(Stored items from a collection)

theorem Ev.changeState_dues (h : (e.zone u z).state ≠ .moving) :
    (e.changeState u z .moving).mirrorDue = u :: e.mirrorDue ∧ (e.changeState u z .moving).lineDue = e.lineDue := by
  unfold Ev.changeState
  rw [if_neg h]
  dsimp only
  rw [if_neg h]
  split <;> exact ⟨rfl, rfl⟩

namespace Ev.Resumes

theorem setMoving (h : d.Resumes e) (u : UnitNo) (z : ZoneNo) : d.Resumes (e.changeState u z .moving) := by
  by_cases hm : (e.zone u z).state = .moving
  · rwa [Ev.changeState_of_same hm]
  · have hG := Ev.grantsOnly_changeState (e := e) u z .moving
    have hzone := Ev.changeState_zone hm
    obtain ⟨h1, h2⟩ := Ev.changeState_dues hm
    have hself : ((e.changeState u z .moving).zone u z).state = .moving := by
      rw [hzone, if_pos ⟨rfl, rfl⟩]
      rfl
    generalize e.changeState u z .moving = g at *
    refine h.trans ⟨fun v => (hG.unit v).config, fun v => (hG.unit v).currentSweep, fun v => (hG.unit v).loopOn, fun v => (hG.unit v).loopParams,
      fun v => ⟨(hG.unit v).tracked, (hG.unit v).waiting⟩, hG.zone, fun n => ⟨(hG.line n).power, (hG.line n).checkResult, (hG.line n).modules⟩, hG.port,
      hG.mem, hG.check, hG.curves, hG.intake, hG.timing, hG.scanPulses, hG.pending, hG.start, h2, by rw [h1]; exact List.subset_cons_self _ _,
      fun v y => ?_, fun v => .inl (hG.unit v).sweepFault, fun v hv => ?_, fun v => ?_⟩
    · rw [hzone]
      split
      · next j => obtain ⟨rfl, rfl⟩ := j; exact .inr ⟨hm, rfl⟩
      · exact .inl rfl
    · rw [h1] at hv
      rcases List.mem_cons.1 hv with rfl | hv
      · exact .inr (.inl ⟨z, fun j => hm (j.symm.trans hself)⟩)
      · exact .inl hv
    · by_cases huv : u = v
      · rw [h1, huv]
        exact .inl List.mem_cons_self
      · refine .inr ⟨(hG.unit v).sweepFault, fun y => ?_⟩
        rw [hzone, if_neg fun j => huv j.1]
        exact ⟨rfl, rfl⟩

theorem tagTaken (h : d.Resumes e) (n : LineNo) (g : Tag) : d.Resumes (e.tagTaken n g) := h.updLine n _ (by exact fun _ => ⟨rfl, rfl, rfl⟩)

theorem sendMove (h : d.Resumes e) (u : UnitNo) (z : ZoneNo) (x k : Nat) : d.Resumes (e.sendMove u z x k) := by
  unfold Ev.sendMove
  exact ((h.tagTaken u _).updQueue u _).updMove u z _ (by exact fun _ => ⟨rfl, rfl, rfl, rfl, rfl, rfl, rfl, rfl, rfl⟩)

theorem sendZero (h : d.Resumes e) (u : UnitNo) (z : ZoneNo) : d.Resumes (e.sendZero u z) := by
  unfold Ev.sendZero
  exact ((h.tagTaken u _).updQueue u _).updMove u z _ (by exact fun _ => ⟨rfl, rfl, rfl, rfl, rfl, rfl, rfl, rfl, rfl⟩)

theorem grant (h : d.Resumes e) (n : LineNo) : d.Resumes (e.grant n) := by
  unfold Ev.grant
  split
  · exact h
  · next p _ _ =>
    have h1 := (h.setMoving n p.zone).updLine n (fun l => { l with grants := l.grants + 1 }) (by exact fun _ => ⟨rfl, rfl, rfl⟩)
    generalize (e.changeState n p.zone .moving).updLine n _ = g at h1
    have h2 : d.Resumes { g with partGrants := g.partGrants + 1, pointer := n } :=
      h1.same rfl (fun _ => ⟨rfl, rfl, rfl⟩) rfl rfl ⟨rfl, rfl, rfl, rfl, rfl, rfl, rfl, rfl, rfl⟩
    dsimp only
    split
    · exact h2.sendMove n p.zone _ 0
    · exact h2.sendZero n p.zone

## Prompt
Search the data for the string "hzone". List each line that has it.

## Answer to this task
    have hzone := Ev.changeState_zone hm
      rw [hzone, if_pos ⟨rfl, rfl⟩]
    · rw [hzone]
        rw [hzone, if_neg fun j => huv j.1]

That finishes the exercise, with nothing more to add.